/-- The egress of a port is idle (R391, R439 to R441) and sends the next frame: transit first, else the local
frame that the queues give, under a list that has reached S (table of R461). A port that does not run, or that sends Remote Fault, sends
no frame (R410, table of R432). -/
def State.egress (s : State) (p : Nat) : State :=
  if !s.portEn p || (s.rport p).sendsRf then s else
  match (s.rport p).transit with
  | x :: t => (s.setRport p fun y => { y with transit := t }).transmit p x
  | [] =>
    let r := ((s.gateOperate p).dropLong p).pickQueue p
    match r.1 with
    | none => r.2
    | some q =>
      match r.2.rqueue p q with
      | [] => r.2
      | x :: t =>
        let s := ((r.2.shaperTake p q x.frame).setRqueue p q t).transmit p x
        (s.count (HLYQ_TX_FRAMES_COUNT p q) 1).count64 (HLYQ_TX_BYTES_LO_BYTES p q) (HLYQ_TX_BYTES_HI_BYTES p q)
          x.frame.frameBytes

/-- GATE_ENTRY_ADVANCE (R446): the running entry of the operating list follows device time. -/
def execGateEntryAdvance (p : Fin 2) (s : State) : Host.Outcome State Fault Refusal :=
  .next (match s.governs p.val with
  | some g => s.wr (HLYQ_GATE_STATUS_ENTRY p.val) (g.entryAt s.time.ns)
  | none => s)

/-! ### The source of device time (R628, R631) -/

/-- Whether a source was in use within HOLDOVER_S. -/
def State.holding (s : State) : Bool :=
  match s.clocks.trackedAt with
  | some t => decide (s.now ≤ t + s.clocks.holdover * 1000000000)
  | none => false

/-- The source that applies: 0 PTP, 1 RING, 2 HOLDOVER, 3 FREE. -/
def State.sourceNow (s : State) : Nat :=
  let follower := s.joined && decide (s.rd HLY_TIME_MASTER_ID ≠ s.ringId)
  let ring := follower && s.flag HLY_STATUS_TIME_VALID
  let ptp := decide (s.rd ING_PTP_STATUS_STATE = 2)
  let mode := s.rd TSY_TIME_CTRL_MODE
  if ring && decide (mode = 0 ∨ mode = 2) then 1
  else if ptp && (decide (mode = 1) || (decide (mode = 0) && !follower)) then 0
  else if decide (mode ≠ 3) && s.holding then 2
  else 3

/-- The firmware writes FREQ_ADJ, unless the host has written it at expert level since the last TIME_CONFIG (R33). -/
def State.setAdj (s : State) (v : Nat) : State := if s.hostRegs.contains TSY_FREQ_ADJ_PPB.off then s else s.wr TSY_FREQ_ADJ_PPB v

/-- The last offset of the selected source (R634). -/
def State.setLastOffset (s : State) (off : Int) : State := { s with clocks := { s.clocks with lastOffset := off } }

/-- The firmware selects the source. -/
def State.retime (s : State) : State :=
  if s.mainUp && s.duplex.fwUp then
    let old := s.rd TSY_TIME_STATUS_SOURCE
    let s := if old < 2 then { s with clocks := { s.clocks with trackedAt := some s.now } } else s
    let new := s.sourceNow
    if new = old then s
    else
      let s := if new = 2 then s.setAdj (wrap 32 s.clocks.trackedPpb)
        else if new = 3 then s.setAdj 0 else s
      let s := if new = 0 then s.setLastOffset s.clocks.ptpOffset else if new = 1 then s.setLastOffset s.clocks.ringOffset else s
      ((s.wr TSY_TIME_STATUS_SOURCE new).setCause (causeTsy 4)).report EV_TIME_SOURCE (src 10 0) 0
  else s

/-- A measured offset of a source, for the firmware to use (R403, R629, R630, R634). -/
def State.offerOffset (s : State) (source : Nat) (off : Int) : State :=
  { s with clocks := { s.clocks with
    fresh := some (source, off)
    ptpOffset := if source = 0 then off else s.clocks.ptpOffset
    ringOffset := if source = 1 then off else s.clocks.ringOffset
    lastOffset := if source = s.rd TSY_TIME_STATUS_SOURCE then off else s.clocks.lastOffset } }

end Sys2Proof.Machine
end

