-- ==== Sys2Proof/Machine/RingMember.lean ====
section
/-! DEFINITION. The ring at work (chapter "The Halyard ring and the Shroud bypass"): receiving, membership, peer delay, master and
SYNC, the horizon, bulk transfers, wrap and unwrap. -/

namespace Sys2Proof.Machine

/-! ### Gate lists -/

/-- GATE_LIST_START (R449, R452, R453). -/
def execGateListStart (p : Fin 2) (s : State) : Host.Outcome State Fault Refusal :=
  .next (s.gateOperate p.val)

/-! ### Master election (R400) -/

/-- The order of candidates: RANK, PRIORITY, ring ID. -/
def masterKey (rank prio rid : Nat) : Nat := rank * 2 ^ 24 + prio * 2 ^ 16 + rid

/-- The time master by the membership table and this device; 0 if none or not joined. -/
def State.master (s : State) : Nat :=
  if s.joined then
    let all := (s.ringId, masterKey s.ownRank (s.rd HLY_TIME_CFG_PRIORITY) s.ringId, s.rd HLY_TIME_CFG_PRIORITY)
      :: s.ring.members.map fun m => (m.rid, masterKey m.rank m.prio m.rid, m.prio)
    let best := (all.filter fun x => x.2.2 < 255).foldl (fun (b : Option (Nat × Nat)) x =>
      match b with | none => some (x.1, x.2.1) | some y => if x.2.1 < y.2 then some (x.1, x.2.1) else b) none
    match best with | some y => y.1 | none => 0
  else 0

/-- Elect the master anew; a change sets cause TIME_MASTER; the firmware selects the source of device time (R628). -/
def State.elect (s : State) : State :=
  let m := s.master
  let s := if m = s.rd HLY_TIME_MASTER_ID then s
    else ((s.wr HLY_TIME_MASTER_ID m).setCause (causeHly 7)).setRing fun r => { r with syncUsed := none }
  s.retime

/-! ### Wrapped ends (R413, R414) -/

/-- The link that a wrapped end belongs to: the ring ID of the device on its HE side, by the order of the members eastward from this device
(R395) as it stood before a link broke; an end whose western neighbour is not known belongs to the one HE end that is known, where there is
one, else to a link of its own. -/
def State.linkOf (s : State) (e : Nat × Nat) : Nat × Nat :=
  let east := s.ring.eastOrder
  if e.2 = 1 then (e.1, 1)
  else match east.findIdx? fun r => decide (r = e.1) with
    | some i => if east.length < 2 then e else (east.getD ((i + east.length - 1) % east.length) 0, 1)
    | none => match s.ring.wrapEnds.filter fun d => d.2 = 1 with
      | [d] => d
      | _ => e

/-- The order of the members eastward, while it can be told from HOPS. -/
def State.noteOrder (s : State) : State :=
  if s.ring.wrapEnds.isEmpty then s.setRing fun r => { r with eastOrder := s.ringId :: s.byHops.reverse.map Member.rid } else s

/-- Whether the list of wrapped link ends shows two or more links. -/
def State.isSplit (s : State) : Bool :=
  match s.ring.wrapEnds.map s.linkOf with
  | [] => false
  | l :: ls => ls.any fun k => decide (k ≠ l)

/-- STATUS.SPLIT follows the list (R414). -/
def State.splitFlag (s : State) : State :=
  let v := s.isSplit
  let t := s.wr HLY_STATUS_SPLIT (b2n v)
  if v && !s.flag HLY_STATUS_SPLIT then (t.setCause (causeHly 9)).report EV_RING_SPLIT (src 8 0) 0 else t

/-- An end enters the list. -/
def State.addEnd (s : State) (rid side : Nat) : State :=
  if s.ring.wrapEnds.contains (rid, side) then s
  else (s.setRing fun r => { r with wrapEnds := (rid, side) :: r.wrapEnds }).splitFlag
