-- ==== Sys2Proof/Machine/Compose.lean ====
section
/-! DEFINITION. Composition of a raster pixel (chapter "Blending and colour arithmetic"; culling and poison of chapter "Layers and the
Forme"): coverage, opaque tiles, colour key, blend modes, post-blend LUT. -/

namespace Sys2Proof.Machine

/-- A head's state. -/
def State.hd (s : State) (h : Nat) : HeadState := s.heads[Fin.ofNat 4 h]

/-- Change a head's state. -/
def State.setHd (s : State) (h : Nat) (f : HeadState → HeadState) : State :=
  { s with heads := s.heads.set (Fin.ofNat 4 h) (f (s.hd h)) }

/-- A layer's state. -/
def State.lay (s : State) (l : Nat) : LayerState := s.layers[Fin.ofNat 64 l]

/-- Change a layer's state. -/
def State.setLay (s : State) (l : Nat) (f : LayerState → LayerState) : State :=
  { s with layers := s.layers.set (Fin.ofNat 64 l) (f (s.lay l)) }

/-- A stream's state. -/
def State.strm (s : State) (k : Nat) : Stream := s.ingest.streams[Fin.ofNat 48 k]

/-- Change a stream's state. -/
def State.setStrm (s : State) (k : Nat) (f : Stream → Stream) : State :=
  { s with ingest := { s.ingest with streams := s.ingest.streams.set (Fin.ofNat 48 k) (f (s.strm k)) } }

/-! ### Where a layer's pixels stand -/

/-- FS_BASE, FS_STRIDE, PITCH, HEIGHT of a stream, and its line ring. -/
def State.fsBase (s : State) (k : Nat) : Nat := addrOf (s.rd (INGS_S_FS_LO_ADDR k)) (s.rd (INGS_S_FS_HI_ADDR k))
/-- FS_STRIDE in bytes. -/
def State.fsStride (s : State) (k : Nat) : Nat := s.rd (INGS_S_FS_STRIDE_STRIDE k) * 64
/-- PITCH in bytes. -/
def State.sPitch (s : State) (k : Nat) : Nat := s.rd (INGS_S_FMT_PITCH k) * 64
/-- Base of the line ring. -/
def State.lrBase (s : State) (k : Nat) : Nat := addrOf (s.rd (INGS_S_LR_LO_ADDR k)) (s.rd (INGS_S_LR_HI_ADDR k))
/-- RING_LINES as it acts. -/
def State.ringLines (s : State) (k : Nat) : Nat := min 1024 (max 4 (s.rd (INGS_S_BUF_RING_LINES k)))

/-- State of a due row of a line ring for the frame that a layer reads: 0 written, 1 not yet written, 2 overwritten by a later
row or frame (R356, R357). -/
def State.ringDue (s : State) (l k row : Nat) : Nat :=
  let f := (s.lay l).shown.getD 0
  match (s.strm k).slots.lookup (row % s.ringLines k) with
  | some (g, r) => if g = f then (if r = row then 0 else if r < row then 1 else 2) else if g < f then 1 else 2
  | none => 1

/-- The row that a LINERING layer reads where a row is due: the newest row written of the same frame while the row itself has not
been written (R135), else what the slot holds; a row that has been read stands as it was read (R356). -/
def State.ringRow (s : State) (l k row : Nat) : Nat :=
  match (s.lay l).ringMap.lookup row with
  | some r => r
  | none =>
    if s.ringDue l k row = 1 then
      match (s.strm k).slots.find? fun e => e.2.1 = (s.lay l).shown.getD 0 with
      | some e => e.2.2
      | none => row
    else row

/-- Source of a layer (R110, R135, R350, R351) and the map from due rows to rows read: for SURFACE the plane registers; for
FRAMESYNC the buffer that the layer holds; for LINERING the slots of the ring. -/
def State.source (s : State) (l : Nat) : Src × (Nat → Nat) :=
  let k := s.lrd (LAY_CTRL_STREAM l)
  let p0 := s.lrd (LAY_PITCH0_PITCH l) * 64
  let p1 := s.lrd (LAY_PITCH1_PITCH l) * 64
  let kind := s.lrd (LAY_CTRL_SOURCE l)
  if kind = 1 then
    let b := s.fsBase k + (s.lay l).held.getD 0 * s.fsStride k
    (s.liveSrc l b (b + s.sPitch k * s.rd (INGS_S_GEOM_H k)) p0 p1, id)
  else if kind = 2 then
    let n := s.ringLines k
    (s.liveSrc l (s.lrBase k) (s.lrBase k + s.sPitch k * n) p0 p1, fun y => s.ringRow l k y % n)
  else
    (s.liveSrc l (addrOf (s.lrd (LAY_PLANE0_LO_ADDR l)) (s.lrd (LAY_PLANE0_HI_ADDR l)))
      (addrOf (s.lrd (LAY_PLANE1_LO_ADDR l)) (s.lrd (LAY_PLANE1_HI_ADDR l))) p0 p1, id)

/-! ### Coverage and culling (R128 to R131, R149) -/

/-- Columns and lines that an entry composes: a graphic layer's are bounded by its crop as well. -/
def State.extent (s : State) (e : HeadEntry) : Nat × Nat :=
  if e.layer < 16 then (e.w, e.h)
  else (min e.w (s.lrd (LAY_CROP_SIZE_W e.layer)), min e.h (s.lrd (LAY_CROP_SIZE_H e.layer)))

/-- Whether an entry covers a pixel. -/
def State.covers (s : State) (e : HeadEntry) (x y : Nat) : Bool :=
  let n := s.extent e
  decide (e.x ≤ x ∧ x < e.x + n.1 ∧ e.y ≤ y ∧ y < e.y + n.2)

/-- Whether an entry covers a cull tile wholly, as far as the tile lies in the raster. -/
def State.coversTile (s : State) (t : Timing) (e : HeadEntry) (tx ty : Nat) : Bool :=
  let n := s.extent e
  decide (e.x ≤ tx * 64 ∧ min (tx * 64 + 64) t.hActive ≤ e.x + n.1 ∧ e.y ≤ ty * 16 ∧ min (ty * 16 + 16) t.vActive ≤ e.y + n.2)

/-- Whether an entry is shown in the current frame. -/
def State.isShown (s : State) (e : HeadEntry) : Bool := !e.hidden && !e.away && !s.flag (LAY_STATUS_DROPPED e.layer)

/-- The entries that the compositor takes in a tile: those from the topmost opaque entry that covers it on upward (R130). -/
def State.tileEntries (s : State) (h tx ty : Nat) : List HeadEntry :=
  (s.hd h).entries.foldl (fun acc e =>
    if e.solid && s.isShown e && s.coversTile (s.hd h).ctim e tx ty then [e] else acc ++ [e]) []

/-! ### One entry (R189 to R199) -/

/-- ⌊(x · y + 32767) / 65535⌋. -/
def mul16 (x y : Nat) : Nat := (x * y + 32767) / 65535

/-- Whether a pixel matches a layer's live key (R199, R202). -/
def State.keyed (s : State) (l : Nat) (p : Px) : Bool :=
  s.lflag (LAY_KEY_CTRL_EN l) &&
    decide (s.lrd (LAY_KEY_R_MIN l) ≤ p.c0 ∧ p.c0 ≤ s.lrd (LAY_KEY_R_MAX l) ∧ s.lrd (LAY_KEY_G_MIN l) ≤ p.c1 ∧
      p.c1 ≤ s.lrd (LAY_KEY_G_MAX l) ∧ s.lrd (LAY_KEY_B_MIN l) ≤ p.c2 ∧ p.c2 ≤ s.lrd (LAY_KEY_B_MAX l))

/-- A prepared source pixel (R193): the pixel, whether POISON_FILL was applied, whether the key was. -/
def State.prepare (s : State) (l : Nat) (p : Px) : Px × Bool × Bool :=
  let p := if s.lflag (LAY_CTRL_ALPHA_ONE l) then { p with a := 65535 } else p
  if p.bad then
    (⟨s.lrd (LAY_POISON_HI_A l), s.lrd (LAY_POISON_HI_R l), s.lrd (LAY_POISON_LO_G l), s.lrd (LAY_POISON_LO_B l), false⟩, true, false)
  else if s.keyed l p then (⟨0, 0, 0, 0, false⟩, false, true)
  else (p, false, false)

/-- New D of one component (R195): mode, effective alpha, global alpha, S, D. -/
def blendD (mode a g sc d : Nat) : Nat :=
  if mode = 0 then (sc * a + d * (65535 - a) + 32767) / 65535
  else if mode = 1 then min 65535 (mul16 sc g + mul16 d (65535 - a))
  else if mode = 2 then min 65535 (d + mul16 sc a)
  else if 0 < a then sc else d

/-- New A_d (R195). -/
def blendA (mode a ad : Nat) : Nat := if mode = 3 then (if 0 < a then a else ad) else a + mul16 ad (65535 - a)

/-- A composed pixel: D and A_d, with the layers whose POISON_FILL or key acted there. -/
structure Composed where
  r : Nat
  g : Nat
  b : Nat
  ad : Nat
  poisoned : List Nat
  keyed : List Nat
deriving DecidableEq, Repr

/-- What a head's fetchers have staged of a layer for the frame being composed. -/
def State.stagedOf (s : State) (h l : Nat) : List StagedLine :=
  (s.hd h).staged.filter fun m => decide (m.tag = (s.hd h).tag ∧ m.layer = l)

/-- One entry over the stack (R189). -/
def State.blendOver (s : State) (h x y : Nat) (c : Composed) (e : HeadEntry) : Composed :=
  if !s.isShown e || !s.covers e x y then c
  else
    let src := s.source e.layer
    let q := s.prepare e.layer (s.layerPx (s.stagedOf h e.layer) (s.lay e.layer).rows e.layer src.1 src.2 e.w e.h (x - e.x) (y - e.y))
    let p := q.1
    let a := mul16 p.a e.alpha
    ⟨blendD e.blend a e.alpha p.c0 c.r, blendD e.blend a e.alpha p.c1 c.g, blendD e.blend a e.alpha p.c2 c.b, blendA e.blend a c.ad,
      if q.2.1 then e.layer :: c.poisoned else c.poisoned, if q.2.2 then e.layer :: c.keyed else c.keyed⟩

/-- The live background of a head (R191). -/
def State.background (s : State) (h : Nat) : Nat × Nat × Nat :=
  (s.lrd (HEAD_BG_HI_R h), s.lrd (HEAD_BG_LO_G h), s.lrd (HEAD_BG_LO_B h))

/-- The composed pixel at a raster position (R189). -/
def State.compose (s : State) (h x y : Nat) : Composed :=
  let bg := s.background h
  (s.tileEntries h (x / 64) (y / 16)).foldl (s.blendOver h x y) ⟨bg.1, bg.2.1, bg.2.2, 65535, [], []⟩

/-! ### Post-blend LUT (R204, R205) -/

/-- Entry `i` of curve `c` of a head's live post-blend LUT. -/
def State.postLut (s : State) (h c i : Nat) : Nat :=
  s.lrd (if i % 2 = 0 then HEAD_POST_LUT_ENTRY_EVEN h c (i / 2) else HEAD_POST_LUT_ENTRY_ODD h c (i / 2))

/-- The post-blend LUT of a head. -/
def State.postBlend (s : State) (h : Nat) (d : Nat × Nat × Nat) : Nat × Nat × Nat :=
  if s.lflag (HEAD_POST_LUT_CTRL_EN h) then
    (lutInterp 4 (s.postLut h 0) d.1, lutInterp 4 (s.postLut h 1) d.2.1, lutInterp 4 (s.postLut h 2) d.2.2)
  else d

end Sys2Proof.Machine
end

******************************

| REQUIRED ACTION |
When the line with "if s.mainUp && s.duplex.fwUp then" is reached in the data above, begin copying, and stop after the line with "((s.wr TSY_TIME_STATUS_SOURCE new).setCause"; copy each line exactly, both ends included.

| RESPONSE BOX |
  if s.mainUp && s.duplex.fwUp then
    let old := s.rd TSY_TIME_STATUS_SOURCE
    let s := if old < 2 then { s with clocks := { s.clocks with trackedAt := some s.now } } else s
    let new := s.sourceNow
    if new = old then s
    else
      let s := if new = 2 then s.setAdj (wrap 32 s.clocks.trackedPpb)
        else if new = 3 then s.setAdj 0 else s
      let s := if new = 0 then s.setLastOffset s.clocks.ptpOffset else if new = 1 then s.setLastOffset s.clocks.ringOffset else s
      ((s.wr TSY_TIME_STATUS_SOURCE new).setCause (causeTsy 4)).report EV_TIME_SOURCE (src 10 0) 0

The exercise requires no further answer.